‘I’ll never forget it,’ Kari says. ‘I thought my head would explode.’ We have been to the Grorud Cemetery and are walking along Trondhjemsveien on our way home. My mother is a few steps behind us, she’s crying and wants to be left alone. It’s Egil’s sixteenth birthday. It’s a Friday in October. I have taken the day off from school, and when we get home,
Jussi Björling will be on the turntable. She always plays opera when something is wrong, she plays opera when nothing is wrong, she always plays opera no matter what. Sometimes she locks the door, turns the volume up and stands on a chair conducting with her eyes closed. I have seen her through the window on my way from friends’ houses at Linderud, I have looked across the little hollow with the stream and into our apartment on the third floor and seen how my mother is standing on a chair conducting the music I cannot hear, and wondered how many other people have seen her.
And almost always it is Jussi Björling. There is a signed photograph of him on the living-room wall. How she got hold of that, no one knows, but it has always seemed impressive, has given her records some extra meaning, and it was on the wall of our house in the country. My father couldn’t stand it, he did not like opera, he liked tango and anything else was for people with thin blood. On his own accordion he could play the tango, and people said he was pretty good.
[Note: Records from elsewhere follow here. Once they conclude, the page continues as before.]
/-- A write of KV_CHIP reaches the ports that are on (R594). -/
def State.chipWritten (s : State) (v : Word) : State :=
  ([.a, .b] : List Band).foldl (fun (u : State) p =>
    if u.on (dBH p) then u.modPort p (fun x => { x with chip := BitVec.ofNat 14 (fld v 13 0) }) else u) s

end Sys2Proof.Machine
end

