/-- The first condition of a listed request that fails, in the order DENIED, STATE, BADARG; STATE where Table 15-2 does
not list it (R624, R628). -/
def State.modeCheck (s : State) (target : Nat) : Status :=
  let m := s.pw.mode
  let boot := decide (m = .start) || decide (m = .provision) || decide (m = .maintenance)
  let life := s.kv.life.val
  match target with
  | 4 =>
    if !(boot || decide (m = .service)) then .state
    else if life = 5 then .denied
    else if s.pw.recov then .state
    else .ok
  | 7 =>
    if !(boot || decide (m = .service) || decide (m = .island)) then .state
    else if life = 5 then .denied
    else .ok
  | 5 =>
    if !boot then .state
    else if life ≠ 2 ∧ life ≠ 3 then .denied
    else if s.pw.recov then .state
    else .ok
  | 2 =>
    if !m.works then .state
    else if s.sb.state ≠ .idle then .state
    else if s.wakeEn = 0 then .badarg
    else .ok
  | 1 =>
    if !m.works then .state
    else if s.sb.state ≠ .idle then .state
    else if fld (s.reg (aRTC 0xE)) 23 22 = 0 then .badarg
    else .ok
  | _ => .state

/-- A refused request (R625). -/
def State.pwRefuse (s : State) : State := (s.count (aPW 0xB)).occur 0x03

def modeOf (target : Nat) : Mode :=
  match target with
  | 0 => .off | 1 => .keepalive | 2 => .dormant | 3 => .start | 4 => .provision | 5 => .service | 6 => .island
  | _ => .maintenance

/-- A mode request completes: PW_MODESTAT, event 769 (R626). -/
def State.modeDone (s : State) (st : Status) (target : Nat) : State :=
  (s.modPw (fun p => { p with modeStat := st, modeTarget := target })).raise 769

/-- A write of PW_MODEREQ (R624, R625). -/
def State.modeRequest (s : State) (target : Nat) : Status × State :=
  if s.pwBusy then (.busy, (s.pwRefuse).raise 769)
  else if target = 0 ∨ target = 3 then (.badarg, s.pwRefuse.modeDone .badarg target)
  else if target = s.pw.mode.code then (.ok, s.modeDone .ok target)
  else
    match s.modeCheck target with
    | .ok =>
      let t := s.modPw (fun p => { p with modeReq := some (modeOf target), modeTarget := target })
      if target = 1 then (.ok, t.enterKeepalive)
      else if target = 2 then (.ok, t.haltAll.modPw (fun p => { p with sleep := true }))
      else (.ok, t)
    | st => (st, s.pwRefuse.modeDone st target)

/-- An accepted change among PROVISION, SERVICE and MAINTENANCE completes (R626, R627, R30). -/
def State.modeChanged (s : State) : State :=
  match s.pw.modeReq with
  | some m =>
    if s.pw.sleep then s
    else
      let tgt := if m = .service ∧ s.bh.isl = true then Mode.island else m
      (((s.setMode tgt).modPw (fun p => { p with modeReq := none })).modeDone .ok s.pw.modeTarget).followIsl
  | none => s

/-- The domains that firmware wants on. -/
def State.wanted (s : State) : BitVec 32 :=
  BitVec.ofNat 32 ((s.reg (aPW 0x10)).toNat + fld (s.reg (aPW 0x11)) 7 0 * 2 ^ 24)

/-- Domains marked Sw in Table 15-3. -/
def swDomain (d : Nat) : Bool := decide (d = 3) || (decide (5 ≤ d ∧ d < 32) && decide (d ≠ 30))

/-- A request would turn domain `d` off. -/
def State.turnsOff (s : State) (w : BitVec 32) (d : Nat) : Bool := swDomain d && s.on d && !w.getLsbD d

/-- A token homed in depot `d` is held by, or waited for by, a shunter of another depot (R754). -/
def State.homesForeign (s : State) (d : Nat) : Bool :=
  s.dp.tokens.any (fun (e : Nat × Token) =>
    decide (e.1 / 32 = d) &&
      ((match e.2.owner with
        | some sh => decide (depotOf sh ≠ d)
        | none => false) || e.2.waiters.any (fun x => decide (depotOf x.1 ≠ d))))

/-- A lane of lanes `lo` on is bound, or a codeword waits or is decoded (R223). -/
def State.laneBound (s : State) (lo : Nat) : Bool :=
  s.lanes.lanes.any (fun (e : Nat × LaneRec) => decide (lo ≤ e.1 ∧ e.1 < lo + 256) && decide (e.2.state ≠ .free))
def State.poolBusy (s : State) : Bool := s.lanes.lanes.any (fun (e : Nat × LaneRec) => decide (e.2.codewords ≠ 0))

/-- The request's change of domain `d` is refused (R630). -/
def State.offRefused (s : State) (src : Src) (w : BitVec 32) (d : Nat) : Bool :=
  s.turnsOff w d &&
    (if 6 ≤ d ∧ d < 14 then
       (match src with
        | .shunter sh => decide (depotOf sh = d - 6)
        | .host => false) || s.homesForeign (d - 6)
     else if d = 18 then decide (s.sb.state ≠ .idle)
     else if d = 25 then s.laneBound 0 || s.poolBusy
     else if d = 26 then s.laneBound 256 || s.poolBusy
     else if d = 27 then s.poolBusy
     else false)

/-- A domain request completes: PW_DSTAT, event 770 (R631). -/
def State.domDone (s : State) (st : Status) : State := (s.modPw (fun p => { p with domStat := st })).raise 770

/-- A write of PW_DCMD with GO (R625, R630). -/
def State.domainRequest (s : State) (src : Src) : Status × State :=
  let w := s.wanted
  if s.pwBusy then (.busy, s.pwRefuse.raise 770)
  else if !s.pw.mode.works ∨ (upTo 32).any (s.offRefused src w) = true then (.state, s.pwRefuse.domDone .state)
  else (.ok, s.modPw (fun p => { p with domReq := some w }))

/-- Every change of the request takes effect: VAULT first, once its DIRTY slots are written back (R522, R631). -/
def State.domainsChanged (s : State) : State :=
  match s.pw.domReq with
  | none => s
  | some w =>
    let s1 := if s.turnsOff w dVAULT then s.flushVault else s
    let s2 := ((upTo 32).filter (s.turnsOff w)).foldl (fun (u : State) d => u.domainOff d) s1
    let ups := (upTo 32).filter (fun d => swDomain d && w.getLsbD d && !s.on d)
    let s3 := ups.foldl (fun (u : State) d =>
      let v := u.domainOn d
      if d = 12 then v.depot6Plain else v) s2
    ((s3.modPw (fun p => { p with domReq := none })).domDone .ok).sbStall

/-! ### PW registers (Tables 15-8 and 15-9) -/

/-- A write of PW_SSC (R29, R650). -/
def State.sscWrite (s : State) (v : Word) : Status × State :=
  if bit v 23 ∧ s.pw.mode ≠ .provision ∧ s.pw.mode ≠ .maintenance then (.state, s.occur 0x0F)
  else (.ok, s.plainWrite (aPW 6) v)
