-- ==== Sys2Proof/Machine/DebugCmds.lean ====
section
/-! DEFINITION. The commands of the unlock engine, the TAP and the debug access port (R583–R588). -/

namespace Sys2Proof.Machine

/-- CHAL (Table 13-6). -/
def execChal (src : Src) (s : State) : Host.Outcome State Fault Refusal := s.regWrite src (aHC 0xA00) 0x800000

/-- SUBMIT (Table 13-6). -/
def execSubmit (src : Src) (s : State) : Host.Outcome State Fault Refusal := s.regWrite src (aHC 0xA00) 0x400000

/-- RELOCK (Table 13-6). -/
def execRelock (src : Src) (s : State) : Host.Outcome State Fault Refusal := s.regWrite src (aHC 0xA00) 0x200000

/-- 60 s after CHAL (Table 13-6). -/
def execChallengeExpiry (s : State) : Host.Outcome State Fault Refusal :=
  if s.on dHOST = true ∧ s.hc.dbg.state = .challenged ∧ s.hc.dbg.nonceAt + 60 * cycS ≤ s.now then
    .next (s.modDbg (fun d => { d with state := .closed }))
  else .next s

/-- EXTEST, CLAMP and HIGHZ take effect only here (R583). -/
def State.tapDrives (s : State) : Bool :=
  s.pw.resetLow || (decide (s.pw.mode = .maintenance) && s.on dHOST && s.hc.dbg.scope.getLsbD 1)

/-- A TAP instruction, or BYPASS in its place (R583, R589). -/
def execTapInstruction (i : TapInstr) (s : State) : Host.Outcome State Fault Refusal :=
  if s.pw.ioAonGood then
    let j := match i with
      | .extest => if s.tapDrives then .extest else .bypass
      | .clamp => if s.tapDrives then .clamp else .bypass
      | .highz => if s.tapDrives then .highz else .bypass
      | x => x
    .next (s.modHc (fun h => { h with tap := j }))
  else .next s

/-- The scope that a debug access needs: 0 OBSERVE, 1 CONTROL, 2 TEST. -/
def dbgScope : DbgOp → Nat
  | .readReg _ _ | .readPc _ | .readLocal _ _ | .readScratch _ _ | .readCode _ _ | .readWord _ => 0
  | .test => 2
  | _ => 1

/-- The depot whose domain an access to shunter state or a depot memory needs. -/
def dbgDepot : DbgOp → Option Nat
  | .readReg sh _ | .readPc sh | .readLocal sh _ | .writeReg sh _ _ | .writePc sh _ | .writeLocal sh _ _ | .halt sh
  | .step sh => some (depotOf sh)
  | .readScratch d _ | .readCode d _ | .writeScratch d _ _ | .writeCode d _ _ => some d.val
  | _ => none

/-- Scope TEST is entered: every key slot is emptied without write-back (R585). -/
def State.enterTest (s : State) : State := s.modKv (fun v => { v with test := true, slots := [] })

/-- A permitted debug access: the word it reads, its status, and what it leaves. -/
def State.dbgRun (s : State) : DbgOp → Word × Status × State
  | .readReg sh r => ((s.shunter sh).r r, .ok, s)
  | .readPc sh => (wd (s.shunter sh).pc.toNat, .ok, s)
  | .readLocal sh a => (s.localWord sh a.toNat, .ok, s)
  | .readScratch d a => (s.scrWord d.val a.toNat, .ok, s)
  | .readCode d a => (s.codeWord d.val a.toNat, .ok, s)
  | .readWord a => s.readWord .host a.toNat
  | .writeReg sh r v => (0, .ok, s.modShunter sh (fun x => x.setR r v))
  | .writePc sh v => (0, .ok, s.modShunter sh (fun x => { x with pc := v }))
  | .writeLocal sh a v => (0, .ok, s.setLocal sh a.toNat v)
  | .writeScratch d a v => (0, .ok, s.setScr d.val a.toNat v)
  | .writeCode d a v => (0, .ok, s.setCode d.val a.toNat v)
  | .writeMain a v => if baseMain ≤ a.toNat then (0, (s.writeWord .host a.toNat v).1, (s.writeWord .host a.toNat v).2) else (0, .badarg, s)
  | .halt sh => (0, .ok, s.haltShunter sh)
  | .step sh => if (s.shunter sh).run = .halted then (0, .ok, s.modShunter sh (fun x => { x with stepping := true }))
      else (0, .state, s)
  | .test => (0, .ok, s.enterTest)

/-- DBGACC (R583–R585): an access outside the open scopes completes with DENIED, one to a domain that is off with
STATE. -/
def execDbgacc (op : DbgOp) (s : State) : Host.Outcome State Fault Refusal :=
  if !s.on dHOST then .next s
  else if !s.hc.dbg.scope.getLsbD (dbgScope op) then .next { s with lastStatus := .denied }
  else if (match dbgDepot op with
      | some d => !s.on (6 + d)
      | none => false) then .next { s with lastStatus := .state, readback := 0 }
  else
    let r := s.dbgRun op
    .next { r.2.2 with readback := r.1, lastStatus := r.2.1 }

end Sys2Proof.Machine
end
‘Jussi Björling? Hell, he looks like a pen pusher!’ he used to say, and once, when he was in a drunken haze, he smashed some of her records.
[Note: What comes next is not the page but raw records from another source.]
-- ==== Sys2Proof/Machine/VaultCmds.lean ====
section
/-! DEFINITION. The commands of the vault, each taking effect on the window whose command word names it (R518), and
what its memories, its root and its entropy source do of themselves; LCADV stands with the resets. -/

namespace Sys2Proof.Machine

/-- The request `op` of window `w` is carried on where it waits there and the VAULT domain is on. -/
def State.kvRun (s : State) (w : Fin 9) (op : Nat) (run : State → KvRes) : Host.Outcome State Fault Refusal :=
  if s.winBusy w = true ∧ s.winOp w = op ∧ s.on dVAULT = true then .next (State.kvStep w (run s)) else .next s

/-- LOAD (R487–R489). -/
def execLoad (w : Fin 9) (s : State) : Host.Outcome State Fault Refusal := s.kvRun w 1 (fun s => s.kvLoad w)

/-- A LOADING slot's blob is accepted or refused (R488). -/
def execBlobLoaded (slot : Nat) (s : State) : Host.Outcome State Fault Refusal :=
  if s.on dVAULT then .next (s.blobArrives slot) else .next s

/-- EVICT (R488). -/
def execEvict (w : Fin 9) (s : State) : Host.Outcome State Fault Refusal := s.kvRun w 2 (fun s => s.kvEvict w)

/-- The first write-back reaches DRAM (R490). -/
def execWriteBackDone (s : State) : Host.Outcome State Fault Refusal := if s.canLoad then .next s.wbDone else .next s

/-- REWRAP (R499). -/
def execRewrap (w : Fin 9) (s : State) : Host.Outcome State Fault Refusal := s.kvRun w 3 (fun s => s.kvRewrap w)

/-- REVOKE (R496). -/
def execRevoke (w : Fin 9) (s : State) : Host.Outcome State Fault Refusal := s.kvRun w 4 (fun s => s.kvRevoke w)

/-- A REVOKING slot's tombstone is written (R488). -/
def execTombstoneWritten (slot : Nat) (s : State) : Host.Outcome State Fault Refusal :=
  if s.canLoad then .next (s.tombDone slot) else .next s

/-- GENKEY (R485). -/
def execGenkey (w : Fin 9) (s : State) : Host.Outcome State Fault Refusal := s.kvRun w 5 (fun s => s.kvGenkey w)

/-- KDF (R485). -/
def execKdf (w : Fin 9) (s : State) : Host.Outcome State Fault Refusal := s.kvRun w 6 (fun s => s.kvKdf w)

/-- EXPORT (R519). -/
def execExportKey (w : Fin 9) (s : State) : Host.Outcome State Fault Refusal := s.kvRun w 7 (fun s => s.kvExport w)

/-- IMPORT (R519). -/
def execImportKey (w : Fin 9) (s : State) : Host.Outcome State Fault Refusal := s.kvRun w 8 (fun s => s.kvImport w)

/-- HMAC. -/
def execHmac (w : Fin 9) (s : State) : Host.Outcome State Fault Refusal := s.kvRun w 9 (fun s => s.kvHmac w)

/-- HASH. -/
def execHash (w : Fin 9) (s : State) : Host.Outcome State Fault Refusal := s.kvRun w 0x0A (fun s => s.kvHash w)

/-- GCMSEAL. -/
def execGcmseal (w : Fin 9) (s : State) : Host.Outcome State Fault Refusal := s.kvRun w 0x0B (fun s => s.kvSeal w)

/-- GCMOPEN. -/
def execGcmopen (w : Fin 9) (s : State) : Host.Outcome State Fault Refusal := s.kvRun w 0x0C (fun s => s.kvOpen w)

/-- SIGN. -/
def execSign (w : Fin 9) (s : State) : Host.Outcome State Fault Refusal := s.kvRun w 0x0D (fun s => s.kvSign w)

/-- The window signs with ML-DSA-65: ATTEST, or SIGN with a TYPE 4 key. -/
def State.signsMl (s : State) (w : Fin 9) : Bool :=
  s.winBusy w && (decide (s.winOp w = 0x11) || (decide (s.winOp w = 0x0D) && decide ((s.keySlot (s.winSlot w)).info.typ = 4)))

/-- ML-DSA-65 signing has taken 100 ms (R520). -/
def execSigningTimeout (w : Fin 9) (s : State) : Host.Outcome State Fault Refusal :=
  if s.on dVAULT = true ∧ s.signsMl w = true ∧ mapGet (fun _ => 0) s.kv.begun w + 100 * cycMs ≤ s.now then
    .next ((s.occur 0x98).kvDone w { status := .timeout })
  else .next s

/-- VERIFY. -/
def execVerify (w : Fin 9) (s : State) : Host.Outcome State Fault Refusal := s.kvRun w 0x0E (fun s => s.kvVerify w)

/-- RANDOM. -/
def execRandom (w : Fin 9) (s : State) : Host.Outcome State Fault Refusal := s.kvRun w 0x0F (fun s => s.kvRandom w)

/-- CHALLENGE. -/
def execChallenge (w : Fin 9) (s : State) : Host.Outcome State Fault Refusal := s.kvRun w 0x10 (fun s => s.kvChallenge w)

/-- ATTEST (R513). -/
def execAttest (w : Fin 9) (s : State) : Host.Outcome State Fault Refusal := s.kvRun w 0x11 (fun s => s.kvAttest w)

/-- ATTPUB. -/
def execAttpub (w : Fin 9) (s : State) : Host.Outcome State Fault Refusal := s.kvRun w 0x12 (fun s => s.kvAttpub w)

/-- EXTEND. -/
def execExtend (w : Fin 9) (s : State) : Host.Outcome State Fault Refusal := s.kvRun w 0x13 (fun s => s.kvExtend w)

/-- MEASURE (R512). -/
def execMeasure (w : Fin 9) (s : State) : Host.Outcome State Fault Refusal := s.kvRun w 0x14 (fun s => s.kvMeasure w)

/-- SELFTEST (R511); `pass` is what its tests find. -/
def execSelftest (w : Fin 9) (pass : Bool) (s : State) : Host.Outcome State Fault Refusal :=
  s.kvRun w 0x16 (fun s => s.kvSelftest pass)

/-- CCM. -/
def execCcm (w : Fin 9) (s : State) : Host.Outcome State Fault Refusal := s.kvRun w 0x17 (fun s => s.kvCcm w)

/-- The job at the head of the receive security queue (R503). -/
def execReceiveSecurityJob (s : State) : Host.Outcome State Fault Refusal :=
  if s.canLoad = true ∧ s.on dTABLES = true ∧ s.on dYARD = true then .next s.runJob else .next s

/-- A slot's shares are replaced by a fresh split (R500); slots are visited in rising order. -/
def execRemask (slot : Nat) (s : State) : Host.Outcome State Fault Refusal :=
  if s.on dVAULT = true ∧ slot = s.kv.remaskNext then
    let x := s.keySlot slot
    let t := s.modKv (fun v => { v with remaskNext := (slot + 1) % 16384 })
    if x.state.isResident then
      let f := t.freeOctets x.octets.length
      .next (f.2.setKeySlot slot (x.split x.octets f.1))
    else .next t
  else .next s

/-- Root reconstruction ends (R477, R478). -/
def execRootReconstruction (ok : Bool) (s : State) : Host.Outcome State Fault Refusal :=
  if s.on dVAULT = true ∧ s.kv.ready = false ∧ s.kv.rootf = false ∧ s.kv.life ≠ 0 ∧ s.kv.life ≠ 5 then
    if ok ∧ s.kv.helper = true then .next (s.modKv (fun v => { v with ready := true }))
    else .next (((s.modKv (fun v => { v with rootf := true })).raise 588).occur 0x9C)
  else .next s

/-- A start-up test of the entropy source ends (Table 11-11). -/
def execStartupTestDone (pass : Bool) (s : State) : Host.Outcome State Fault Refusal :=
  if s.on dVAULT = true ∧ (s.kv.ent = .init ∨ s.kv.ent = .restart) then
    if pass then .next (s.modKv (fun v => v.seeded s.now)) else .next (s.failed s.kv.ent)
  else .next s

/-- An oscillator fails a health test (R505, Table 11-11). -/
def execHealthFailure (osc : Fin 4) (s : State) : Host.Outcome State Fault Refusal :=
  let _ := osc
  if s.on dVAULT then
    let t := s.count (aKV 0x259)
    if s.kv.ent = .ok then .next (((t.occur 0x96).raise 585).failed .restart) else .next t
  else .next s

/-- One second without a health failure (Table 11-11). -/
def execFailcntClear (s : State) : Host.Outcome State Fault Refusal :=
  if s.on dVAULT = true ∧ s.kv.ent = .ok ∧ s.kv.entAt + cycS ≤ s.now then
    .next (s.modKv (fun v => { v with failcnt := 0 }))
  else .next s

/-- The DRBG is reseeded (R507). -/
def execReseed (s : State) : Host.Outcome State Fault Refusal :=
  if s.on dVAULT = true ∧ s.kv.ent = .ok ∧ s.reseedEarly = true then
    .next (s.modKv (fun v => { v with drbgReqs := 0, drbgAt := s.now }))
  else .next s

end Sys2Proof.Machine
end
‘We were lucky the neighbours called the police,’ Kari says. ‘Things could have got out of hand. You were only two years old, for Christ’s sake. He was so drunk. He was always so goddamn drunk. Was I happy when we moved at last.’
We talk about him as though he, too, were dead, we do that every time we talk about him. It’s not often. But he isn’t dead.
We walk down Trondhjemsveien. Flaen and Kaldbakken are on the lower side where many from my class live. Among them is Venke. I know exactly which window is hers. I have been there with her, kissing on her bed with my hand up her skirt and her hand down my pants, and with her mouth against my neck she whispered: ‘I think maybe I love you, you’re so strong.’ That really scared me, so I took off.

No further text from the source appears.